In a six-part SMT assembly series, we discussed the advantages of using fine powder solder pastes to improve process yields for stencil printing, especially in areas where the area ratio is below 0.66.

Because ~60% of solder defects typically occur at the printer, it is vital to success to focus on stencil printing. If insufficient paste is deposited, as is generally the case when observing these small apertures, the process has failed at the initial step in the SMT assembly, and rework is inevitable.

Finer powder solder pastes can help overcome the 0.66 constraint. However, as with most changes, there is a trade-off—reflow of these materials becomes more challenging.



Figure 1

As we investigate, the reasons are understandable. First, as the particle size decreases, the total surface area (surface area exposed) for the same volume of solder paste increases. This increase in total surface area also means an increase in total surface oxide and the demand on the flux increases to remove those oxides. Second, as illustrated in Figure 1, the reason for choosing a finer powder solder paste is to print smaller apertures with challenging area ratios. As we read the chart from right to left, it can be seen that the ratio of available flux to the surface area exposed decreases as we move from an 18mil aperture to 6mil.

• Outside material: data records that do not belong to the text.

/-- 10_state.md sections 2 and 4: a write of KEYi replaces the staged bytes 4i to 4i+3, and nothing else. -/
def Obligations.KeyStagingWriteReplacesFourBytes : Prop :=
  ∀ (s : State) (rest : List HostAction) (i : Fin 8) (v : Word),
    s.bus = .write 32 (Reg.windowOffset (.key i)) v :: rest →
      ∃ k : KeyStage, step s = .next { s with bus := rest, reply := none, key := k }
        ∧ k.bytes = s.key.bytes.take (4 * i.val) ++ wordBytes v ++ s.key.bytes.drop (4 * i.val + 4)

/-- R23: the packing of byte strings in register groups, with its worked example. -/
def Obligations.RegisterGroupPacking : Prop :=
  (∀ (q : Quad) (i j : Fin 4),
      q.bytes.getD (4 * i.val + j.val) 0 = (q.get i).extractLsb' (8 * j.val) 8)
    ∧ (∀ (k : KeyStage) (i : Fin 8) (j : Fin 4),
      k.bytes.getD (4 * i.val + j.val) 0 = (k.get i).extractLsb' (8 * j.val) 8)
    ∧ (∀ (b : Bytes) (i : Fin 4), b.length = 16 →
      ((Quad.ofBytes b).get i).toNat
        = (b.getD (4 * i.val) 0).toNat + 2 ^ 8 * (b.getD (4 * i.val + 1) 0).toNat
          + 2 ^ 16 * (b.getD (4 * i.val + 2) 0).toNat + 2 ^ 24 * (b.getD (4 * i.val + 3) 0).toNat)
    ∧ (∀ b : Bytes, b.length = 16 → (Quad.ofBytes b).bytes = b)
    ∧ Quad.ofBytes [0x4f, 0x10, 0x11, 0x12, 0x13, 0x14, 0x15, 0x16, 0, 0, 0, 0, 0, 0, 0, 0x04]
      = ⟨0x1211104F, 0x16151413, 0x00000000, 0x04000000⟩

/-- 70_reset_and_hazards.md section 3: a command's 64-bit operand takes both halves as they are, so a write
of one half keeps the other. -/
def Obligations.PairWriteKeepsTheOtherHalf : Prop :=
  ∀ (s : State) (v : Word),
    opA (writeReg (.alen .lo) v s) = v.toNat + 2 ^ 32 * (readReg (.alen .hi) s).toNat
    ∧ opA (writeReg (.alen .hi) v s) = (readReg (.alen .lo) s).toNat + 2 ^ 32 * v.toNat
    ∧ opM (writeReg (.mlen .lo) v s) = v.toNat + 2 ^ 32 * (readReg (.mlen .hi) s).toNat
    ∧ opM (writeReg (.mlen .hi) v s) = (readReg (.mlen .lo) s).toNat + 2 ^ 32 * v.toNat
    ∧ aadAddr (writeReg (.aadaddr .lo) v s) = v.toNat + 2 ^ 32 * (readReg (.aadaddr .hi) s).toNat
    ∧ aadAddr (writeReg (.aadaddr .hi) v s) = (readReg (.aadaddr .lo) s).toNat + 2 ^ 32 * v.toNat
    ∧ inAddr (writeReg (.inaddr .lo) v s) = v.toNat + 2 ^ 32 * (readReg (.inaddr .hi) s).toNat
    ∧ inAddr (writeReg (.inaddr .hi) v s) = (readReg (.inaddr .lo) s).toNat + 2 ^ 32 * v.toNat
    ∧ outAddr (writeReg (.outaddr .lo) v s) = v.toNat + 2 ^ 32 * (readReg (.outaddr .hi) s).toNat
    ∧ outAddr (writeReg (.outaddr .hi) v s) = (readReg (.outaddr .lo) s).toNat + 2 ^ 32 * v.toNat
    ∧ opI (writeReg (.ctrv .lo) v s) = v.toNat + 2 ^ 32 * (readReg (.ctrv .hi) s).toNat
    ∧ opI (writeReg (.ctrv .hi) v s) = (readReg (.ctrv .lo) s).toNat + 2 ^ 32 * v.toNat

/-- 60_exceptions.md section 1: the nine error codes, how a command's end writes STATUS, and what the fields of
that value are. -/
def Obligations.EndOfACommandWritesStatus : Prop :=
  (ErrCode.invalidKeyLength.code = 1 ∧ ErrCode.invalidNonceLength.code = 2
      ∧ ErrCode.invalidTagLength.code = 3 ∧ ErrCode.messageTooLong.code = 4
      ∧ ErrCode.notInitialized.code = 5 ∧ ErrCode.authenticationFailed.code = 6
      ∧ ErrCode.blockCipherFault.code = 7 ∧ ErrCode.illegalCommand.code = 8
      ∧ ErrCode.bufferFault.code = 9)
    ∧ (∀ s : State, complete s = { s with status := if s.ctx = .keySet then 1 else 0 })
    ∧ (∀ (c : ErrCode) (s : State), raise c s =
        { s with status := BitVec.ofNat 32 ((if s.ctx = .keySet then 1 else 0) + 2 + 16 * c.code) })
    ∧ (∀ (c : ErrCode) (s : State), 1 ≤ c.code ∧ c.code ≤ 9
        ∧ statusErr (raise c s).status = 1
        ∧ (statusErrcode (raise c s).status).toNat = c.code
        ∧ (statusKeyset (raise c s).status = 1 ↔ s.ctx = .keySet))
    ∧ ∀ s : State, statusErr (complete s).status = 0 ∧ statusErrcode (complete s).status = 0
        ∧ (statusKeyset (complete s).status = 1 ↔ s.ctx = .keySet)

/-! ### The host's stores and the idle engine -/

/-- 20_memory.md section 1: a host store gives each stored byte its value and leaves every other byte and the
engine as they are; one past the top of memory is the fault. That a store is a step, and the fault, are the
model's (log 1, 16). -/
def Obligations.HostStoreWritesItsBytesOnly : Prop :=
  ∀ (s : State) (rest : List HostAction) (addr : BitVec 64) (bytes : Bytes),
    s.mem.wf = true → s.bus = .store addr bytes :: rest →
    (addr.toNat + bytes.length ≤ 2 ^ 64 →
      ∃ m : Memory, step s = .next { s with bus := rest, reply := none, mem := m } ∧ m.wf = true
        ∧ (∀ j < bytes.length, m.read (addr.toNat + j) = bytes.getD j 0)
        ∧ ∀ a, (a < addr.toNat ∨ addr.toNat + bytes.length ≤ a) → m.read a = s.mem.read a)
    ∧ (2 ^ 64 < addr.toNat + bytes.length → step s = .fault .hostStorePastTop)

/-- 10_state.md section 1: the engine does nothing by itself. That a step with no host action is a next state
is the model's choice (log 2). -/
def Obligations.EngineWithoutAnActionStays : Prop :=
  ∀ s : State, s.bus = [] → step s = .next s

/-! ### Reset -/

/-- 70_reset_and_hazards.md section 1: reset gives every register its reset value, empties the key and leaves no key byte; the buffer
memory stays. State.reset has the same register values. -/
def Obligations.ResetValues : Prop :=
  (∀ (s : State) (rest : List HostAction), s.bus = .reset :: rest →
    ∃ t, step s = .next t
      ∧ (∀ r, readReg r t = if r = .ctrl then 0x00000010 else 0x00000000)
      ∧ t.key = KeyStage.zero ∧ t.ctx = .uninitialized ∧ t.keyint = []
      ∧ t.mem = s.mem ∧ t.bus = rest)
    ∧ (∀ r, readReg r State.reset = if r = .ctrl then 0x00000010 else 0x00000000)
    ∧ State.reset.key = KeyStage.zero ∧ State.reset.ctx = .uninitialized ∧ State.reset.keyint = []

/-- 70_reset_and_hazards.md section 1: a reset during a command leaves the reset registers, and a byte of the
buffer memory is as before but in the output range of ENCRYPT or DECRYPT, where it may be the ciphertext's,
or 0, or the plaintext's when the comparison was made and the tags are equal. That such a reset is a step is
the model's (log 14). -/
def Obligations.ResetDuringACommand : Prop :=
  ∀ (s : State) (rest : List HostAction) (w : Word),
    s.mem.wf = true → s.bus = .resetDuring w :: rest →
    (buffersPlaced s → ∃ t, step s = .next t)
    ∧ ∀ t, step s = .next t →
      (∀ r, readReg r t = if r = .ctrl then 0x00000010 else 0x00000000)
      ∧ t.key = KeyStage.zero ∧ t.ctx = .uninitialized ∧ t.keyint = []
      ∧ ∀ a, t.mem.read a = s.mem.read a
        ∨ (messageValid s ∧ inOutput s a
          ∧ ((w = 0x00000008 ∧ t.mem.read a = (transformedInput s).getD (a - outAddr s) 0)
            ∨ (w = 0x00000009 ∧ (t.mem.read a = 0
                ∨ (firstPassDone s ∧ tagsEqual s
                  ∧ t.mem.read a = (transformedInput s).getD (a - outAddr s) 0)))))

/-! ### The invariant -/

/-- 10_state.md sections 3 and 5, 60_exceptions.md section 1: STATUS agrees with `CTX` and with itself, the
reserved bits stay 0, the held key has a legal length exactly when there is one, and the memory keeps its
form, from every state in which they do. -/
def Obligations.EveryStepKeepsTheInvariant : Prop :=
  ∀ s t : State, State.Inv s → step s = .next t → State.Inv t

/-- The same holds right after reset. -/
def Obligations.ResetMeetsTheInvariant : Prop := State.Inv State.reset

/-! ### CCM_formatter -/

/-- R104, R105: B0 byte by byte, with the worked example. -/
def Obligations.B0Layout : Prop :=
  (∀ (nonce : Bytes) (t a m : Nat), 7 ≤ nonce.length → nonce.length ≤ 13 →
    t ∈ [4, 6, 8, 10, 12, 14, 16] → m < 2 ^ (8 * (15 - nonce.length)) →
      (blockB0 nonce t a m).length = 16
      ∧ (((blockB0 nonce t a m).getD 0 0).extractLsb' 7 1 = 0
        ∧ (((blockB0 nonce t a m).getD 0 0).extractLsb' 6 1).toNat = (if a > 0 then 1 else 0)
        ∧ (((blockB0 nonce t a m).getD 0 0).extractLsb' 3 3).toNat = (t - 2) / 2
        ∧ (((blockB0 nonce t a m).getD 0 0).extractLsb' 0 3).toNat = 15 - nonce.length - 1)
      ∧ (∀ j < nonce.length, (blockB0 nonce t a m).getD (1 + j) 0 = nonce.getD j 0)
      ∧ beValue ((blockB0 nonce t a m).drop (1 + nonce.length)) = m)
    ∧ blockB0 [0x10, 0x11, 0x12, 0x13, 0x14, 0x15, 0x16] 4 8 4
      = [0x4f, 0x10, 0x11, 0x12, 0x13, 0x14, 0x15, 0x16, 0, 0, 0, 0, 0, 0, 0, 0x04]

/-- R106: a counter block byte by byte, with the worked examples. -/
def Obligations.CounterBlockLayout : Prop :=
  (∀ (nonce : Bytes) (i : Nat), 7 ≤ nonce.length → nonce.length ≤ 13 →
    i < 2 ^ (8 * (15 - nonce.length)) →
      (blockCtr nonce i).length = 16
      ∧ ((blockCtr nonce i).getD 0 0).toNat = 15 - nonce.length - 1
      ∧ (∀ j < nonce.length, (blockCtr nonce i).getD (1 + j) 0 = nonce.getD j 0)
      ∧ beValue ((blockCtr nonce i).drop (1 + nonce.length)) = i)
    ∧ blockCtr [0x10, 0x11, 0x12, 0x13, 0x14, 0x15, 0x16] 0
      = [0x07, 0x10, 0x11, 0x12, 0x13, 0x14, 0x15, 0x16, 0, 0, 0, 0, 0, 0, 0, 0]
    ∧ blockCtr [0x10, 0x11, 0x12, 0x13, 0x14, 0x15, 0x16] 1
      = [0x07, 0x10, 0x11, 0x12, 0x13, 0x14, 0x15, 0x16, 0, 0, 0, 0, 0, 0, 0, 0x01]

/-- R107: the AAD header by magnitude, with the worked examples. -/
def Obligations.AadHeaderByMagnitude : Prop :=
  (∀ a : Nat, a < 2 ^ 64 →
    (a = 0 → aadHeader a = [])
    ∧ (1 ≤ a → a < 2 ^ 16 - 2 ^ 8 → (aadHeader a).length = 2 ∧ beValue (aadHeader a) = a)
    ∧ (2 ^ 16 - 2 ^ 8 ≤ a → a < 2 ^ 32 → (aadHeader a).length = 6
      ∧ (aadHeader a).take 2 = [0xFF, 0xFE] ∧ beValue ((aadHeader a).drop 2) = a)
    ∧ (2 ^ 32 ≤ a → (aadHeader a).length = 10
      ∧ (aadHeader a).take 2 = [0xFF, 0xFF] ∧ beValue ((aadHeader a).drop 2) = a))
    ∧ aadHeader 8 = [0x00, 0x08] ∧ aadHeader 0xFEFF = [0xFE, 0xFF]
    ∧ aadHeader 0xFF00 = [0xFF, 0xFE, 0x00, 0x00, 0xFF, 0x00]
    ∧ aadHeader 65536 = [0xFF, 0xFE, 0x00, 0x01, 0x00, 0x00]
    ∧ aadHeader (2 ^ 32) = [0xFF, 0xFF, 0x00, 0x00, 0x00, 0x01, 0x00, 0x00, 0x00, 0x00]
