theorem inv_complete {s : State} (h : s.Sound) : State.Inv (complete s) := ⟨statusLegal_complete s, h⟩

theorem inv_raise {s : State} (h : s.Sound) (c : ErrCode) : State.Inv (raise c s) :=
  ⟨statusLegal_raise c s, h⟩

theorem inv_abort {s : State} (h : s.Sound) (c : ErrCode) : State.Inv (abort c s) :=
  inv_raise (s := { s with freeSeed := s.freeSeed + 1 }) h c

theorem sound_afterCalls {s : State} (h : s.Sound) (n : Nat) : (afterCalls n s).Sound := by
  rw [afterCalls_eq]
  exact h

/-- A string of the message's length, written to the output range of a valid message, keeps the memory's
form. -/
theorem sound_writeOutput {s : State} (h : s.Sound) (hvalid : messageValid s) {b : Bytes}
    (hb : b.length = opM s) : State.Sound { s with mem := memWrite s.mem (outAddr s) b } := by
  obtain ⟨hctrl, hkey, hmem⟩ := h
  obtain ⟨-, -, -, -, -, -, hrange⟩ := hvalid
  exact ⟨hctrl, hkey, memWrite_wf hmem (hb ▸ outAddr_add_opM_le hrange)⟩

/-! ### Every command keeps the invariant -/

/-- Where an outcome is a next state, that state meets the invariant. -/
def KeepsInv (o : Out) : Prop := ∀ t, o = .next t → State.Inv t

theorem keepsInv_next {t : State} (h : State.Inv t) : KeepsInv (.next t) := by
  rintro _ ⟨⟩
  exact h

theorem keepsInv_refused (r : Refusal) : KeepsInv (.refused r) := nofun

theorem keepsInv_fault (f : Fault) : KeepsInv (.fault f) := nofun

theorem validated_keepsInv {s : State} {execution : State → Out} (h : s.Sound)
    (hexec : KeepsInv (execution s)) (checks : List Check) : KeepsInv (validated checks execution s) := by
  rcases validated_cases (Eq.refl (validated checks execution s)) with ⟨c, -, hfail⟩ | ⟨-, hpass⟩
  · rw [hfail]
    exact keepsInv_next (inv_raise h c)
  · rwa [← hpass]

theorem withCalls_keepsInv {n : Nat} {s : State} {onFailure onSuccess : State → Out} (h : s.Sound)
    (hfailure : ∀ u : State, u.Sound → KeepsInv (onFailure u))
    (hsuccess : ∀ u : State, u.Sound → KeepsInv (onSuccess u)) :
    KeepsInv (withCalls n onFailure onSuccess s) := by
  rcases withCalls_cases (Eq.refl (withCalls n onFailure onSuccess s)) with ⟨-, hcall⟩ | ⟨-, hcall⟩
  · rw [← hcall]
    exact hfailure _ (sound_afterCalls h n)
  · rw [← hcall]
    exact hsuccess _ (sound_afterCalls h n)

/-- The staged key of a legal length has that length (45_context.md R190). -/
theorem opKey_length (s : State) : (opKey s).length = min (opK s) 32 := by
  rw [opKey, List.length_take, keyStage_bytes_length]
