/-- From a state that satisfies the invariants, a pending step that is enabled is taken and completes; the model's own
faults for unreachable states are not raised. A request without the frame's markers is the one thing refused
(assumption logs 6, 11, 14). -/
def Obligations.EnabledStepsComplete : Prop :=
  ∀ (s : State) (x : Input) (rest : List Input), BlockInv s.block →
    takeEnabled s.block.phase s.pending = some (x, rest) →
    (∀ f, x = .hostRequest f → frameMarkersOk f = true) → ∃ t, step s = .next t

/-- R33, R174: FMTF and FMTD and the transaction do not interfere: states that differ only in FMT_P0, FMT_P1, FMT_VALID
take the same step to states that differ only there. -/
def Obligations.FormatterDoesNotInterfere : Prop :=
  ∀ s t s' : State, SameButFormat s t → step s = .next s' → ∃ t', step t = .next t' ∧ SameButFormat s' t'

/-- U1, U2, U3: what an unspecified register holds never shows: states that agree on every register that has a value step
alike, and the host and the channel see the same of both. -/
def Obligations.UnspecifiedRegistersNeverShow : Prop :=
  ∀ s t : State, BlockInv s.block → BlockInv t.block → SameView s t →
    (readStatus s = readStatus t ∧ readResult s = readResult t ∧ readFWord s = readFWord t ∧
      (∀ i, readRxBuf s i = readRxBuf t i) ∧ readFmtP0 s = readFmtP0 t ∧ readFmtP1 s = readFmtP1 t ∧
      txOffer s.block = txOffer t.block) ∧
    (∀ s', step s = .next s' → ∃ t', step t = .next t' ∧ SameView s' t')

/-! ## The host contract -/

/-- R215, R76, R209: a host that keeps its contract never faults the block, for however many steps and whatever the channel and
the reset source do. -/
def Obligations.ContractHostNeverFaults : Prop :=
  ∀ (n : Nat) (s t : State), BlockInv s.block → s.cfg.Valid → s.block.phase ≠ .fault → runKeepsContract n s →
    Host.Core.run core n s = .next t → t.block.phase ≠ .fault

/-- R216, R217: the host makes at most RETRY_COUNT attempts in all, exactly that many when every one ends in
INVALID_RESPONSE, and none after the first that ends otherwise. -/
def Obligations.RetryCountsAttempts : Prop :=
  (∀ (n : Nat) (ks : List ResKind), 0 < n → attempts n 0 ks ≤ n) ∧
  (∀ n m : Nat, 0 < n → n ≤ m → attempts n 0 (List.replicate m .invalidResponse) = n) ∧
  (∀ (n j : Nat) (k : ResKind) (ks : List ResKind), j < n → k ≠ .invalidResponse →
    attempts n 0 (List.replicate j .invalidResponse ++ k :: ks) = j + 1)
end

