-- ==== Sys2Proof/Tests/Slice0.lean ====
section
/-! SUPPORT. The model's own tests: the well-formedness smoke, one written-out word for each row of the opcode table,
single steps whose expected results are those of spec/95_test_vectors.md, and for each statement with hypotheses a
witness that meets them together. -/

namespace Sys2Proof.Tests

open Sys2Proof.Machine Sys2Proof.Safety Sys2Proof.Claims

/-! ## Well-formedness and decoding -/

/-- 30_encoding.md R77: ACK_ERR is every byte except 0x6F. -/
theorem test_wf_refuses_ackErr_6F : (Instr.ackErr 0x6F).wellFormed = false := by decide
theorem test_wf_admits_ackErr_6E : (Instr.ackErr 0x6E).wellFormed = true := by decide

/-! Each word is written out from its row's "encoding" in spec/opcode_table.json. -/

theorem test_decode_toggleLoad :
    decodeTableWord 48 0b101100011011001000000001101010101100110010110110 = some (.toggleLoad 0xAA 0xCC) := by decide
theorem test_decode_setCurrent :
    decodeTableWord 48 0b101100011011001000000010000000010001011110110110 = some (.setCurrent 0x01 0x17) := by decide
theorem test_decode_setCutoffVoltage :
    decodeTableWord 48 0b101100011011001000000011111111110000000010110110 = some (.setCutoffVoltage 0xFF 0x00) := by decide
theorem test_decode_setTimeout :
    decodeTableWord 48 0b101100011011001000000100000100010111000010110110 = some (.setTimeout 0x11 0x70) := by decide
theorem test_decode_resetCounters :
    decodeTableWord 48 0b101100011011001000000101000000001111111110110110 = some (.resetCounters 0x00 0xFF) := by decide
theorem test_decode_loadEnabled :
    decodeTableWord 48 0b101100011011001000010000000000000000000010110110 = some .loadEnabled := by decide
theorem test_decode_voltageReading :
    decodeTableWord 48 0b101100011011001000010001000000000000000010110110 = some .voltageReading := by decide
theorem test_decode_currentReading :
    decodeTableWord 48 0b101100011011001000010010000000000000000010110110 = some .currentReading := by decide
theorem test_decode_elapsedTime :
    decodeTableWord 48 0b101100011011001000010011000000000000000010110110 = some .elapsedTime := by decide
theorem test_decode_capacityMilliAmpHours :
    decodeTableWord 48 0b101100011011001000010100000000000000000010110110 = some .capacityMilliAmpHours := by decide
theorem test_decode_capacityMilliWattHours :
    decodeTableWord 48 0b101100011011001000010101000000000000000010110110 = some .capacityMilliWattHours := by decide
theorem test_decode_mosfetTemperature :
    decodeTableWord 48 0b101100011011001000010110000000000000000010110110 = some .mosfetTemperature := by decide
theorem test_decode_currentSetting :
    decodeTableWord 48 0b101100011011001000010111000000000000000010110110 = some .currentSetting := by decide
theorem test_decode_cutoffVoltageSetting :
    decodeTableWord 48 0b101100011011001000011000000000000000000010110110 = some .cutoffVoltageSetting := by decide
theorem test_decode_timerSetting :
    decodeTableWord 48 0b101100011011001000011001000000000000000010110110 = some .timerSetting := by decide
theorem test_decode_nop : decodeTableWord 32 0b00000000000000000000000000000000 = some .nop := by decide
theorem test_decode_encode :
    decodeTableWord 32 0b00100000000000100000000100010111 = some (.encode 0x02 0x01 0x17) := by decide
theorem test_decode_abort : decodeTableWord 32 0b01000000000000000000000000000000 = some .abort := by decide
theorem test_decode_fmtf : decodeTableWord 32 0b01100000000000000110001111111111 = some (.fmtf 25599) := by decide
theorem test_decode_fmtd : decodeTableWord 32 0b10000000000000010001000101110000 = some (.fmtd 70000) := by decide
theorem test_decode_reserved101 :
    decodeTableWord 32 0b10100000000000000000000000000001 = some (.reserved101 1) := by decide
theorem test_decode_reserved110 :
    decodeTableWord 32 0b11010000000000000000000000000000 = some (.reserved110 0x10000000) := by decide
theorem test_decode_reserved111 :
    decodeTableWord 32 0b11111111111111111111111111111111 = some (.reserved111 0x1FFFFFFF) := by decide
theorem test_decode_ackOk : decodeTableWord 8 0b01101111 = some .ackOk := by decide
theorem test_decode_ackErr : decodeTableWord 8 0b01101110 = some (.ackErr 0x6E) := by decide
theorem test_decode_queryResult :
    decodeTableWord 56 0b11001010110010110000000000000011111010001100111011001111 = some (.queryResult 0x00 0x03 0xE8) := by
  decide
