-- ==== Sys2Proof/Laws/Decode.lean ====
section
/-!
SUPPORT. What the decoder answers: the instruction of the opcode byte it was given (R52), well formed,
its operand the bytes that follow; and none exactly at the undefined opcode values (R64).
-/
namespace Sys2Proof

/-- Everything the decoder can answer: an instruction of the opcode byte it was given, well formed, its
operand bytes the first none, one or two of the bytes it was given. -/
theorem decodeInstr_cases {op b1 b2 : Byte} {i : Instr} (h : decodeInstr op b1 b2 = some i) :
    i.opcode.toNat = op.toNat ∧ i.wellFormed = true ∧
    (i.operand = .none ∨
      (i.operand.bytes = [b1] ∧ i.operand.first = b1) ∨
      (i.operand.bytes = [b1, b2] ∧ i.operand.first = b1 ∧ i.operand.second = b2)) := by
  unfold decodeInstr at h
  split at h
  all_goals first
    | cases h
    | simp only [decodeRow0, decodeRow1, decodeRow2, decodeRow3, decodeRow4, decodeRow5, decodeRow6,
        decodeRow7, decodeRow8, decodeRow9, decodeRowA, decodeRowB, decodeRowC, decodeRowD,
        decodeRowE, decodeRowF] at h
      split at h <;> cases h <;>
        simp [Instr.opcode, Instr.operand, Instr.wellFormed, Operand.fits, Operand.bytes,
          Operand.first, Operand.second, offsetFits_toInt] <;>
        omega

/-- The instruction the decoder answers has the opcode byte it was given. -/
theorem decodeInstr_opcode {op b1 b2 : Byte} {i : Instr} (h : decodeInstr op b1 b2 = some i) :
    i.opcode = op :=
  BitVec.eq_of_toNat_eq (decodeInstr_cases h).1

/-- Whether the decoder answers at all depends on the opcode byte alone (R52, R61). -/
theorem decodeInstr_isNone (op b1 b2 : Byte) :
    (decodeInstr op b1 b2).isNone = (decodeInstr op 0#8 0#8).isNone := by
  unfold decodeInstr
  split
  all_goals first
    | rfl
    | simp only [decodeRow0, decodeRow1, decodeRow2, decodeRow3, decodeRow4, decodeRow5, decodeRow6,
        decodeRow7, decodeRow8, decodeRow9, decodeRowA, decodeRowB, decodeRowC, decodeRowD,
        decodeRowE, decodeRowF]
      split <;> rfl

/-- The decoder answers none exactly at the 105 undefined opcode values (R64, R65). -/
theorem decodeInstr_eq_none_iff (op b1 b2 : Byte) :
    decodeInstr op b1 b2 = none ↔ op ∈ Machine.undefinedOpcodes := by
  have key : ∀ op : Byte,
      (decodeInstr op 0#8 0#8).isNone = decide (op ∈ Machine.undefinedOpcodes) := by decide
  have h := key op
  rw [← decodeInstr_isNone op b1 b2] at h
  cases hd : decodeInstr op b1 b2 <;> simp_all

/-- An instruction's operand bytes are none, its first, or its first and second. -/
theorem Operand.bytes_cases (o : Operand) :
    o = .none ∨ o.bytes = [o.first] ∨ o.bytes = [o.first, o.second] := by
  cases o <;> simp [Operand.bytes, Operand.first, Operand.second]

end Sys2Proof
end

In other words there are two issues at work against us in reflowing finer powder solder pastes. The first is increased surface oxide within the paste itself. The second issue is the physical size of the solder paste deposit, which is smaller with less flux available and therefore, is much more sensitive to the oven environment.

Because of this we begin to experience solder defects associated with flux exhaustion: graping, head-in-pillow, de-wetting, solder balls, dull solder joints, and/or poor fillets.

With that said, anything we can do to diminish the total heat input will increase our process window for success. In other words, when possible and within reason:

  • reduce the peak temperature
  • shorten the time above liquidus
  • shorten the total time in the heating portion of oven
  • move as close as possible to a ramp to peak profile vs. soak profile

Again, remember these very small paste deposits are very sensitive to the oven environment.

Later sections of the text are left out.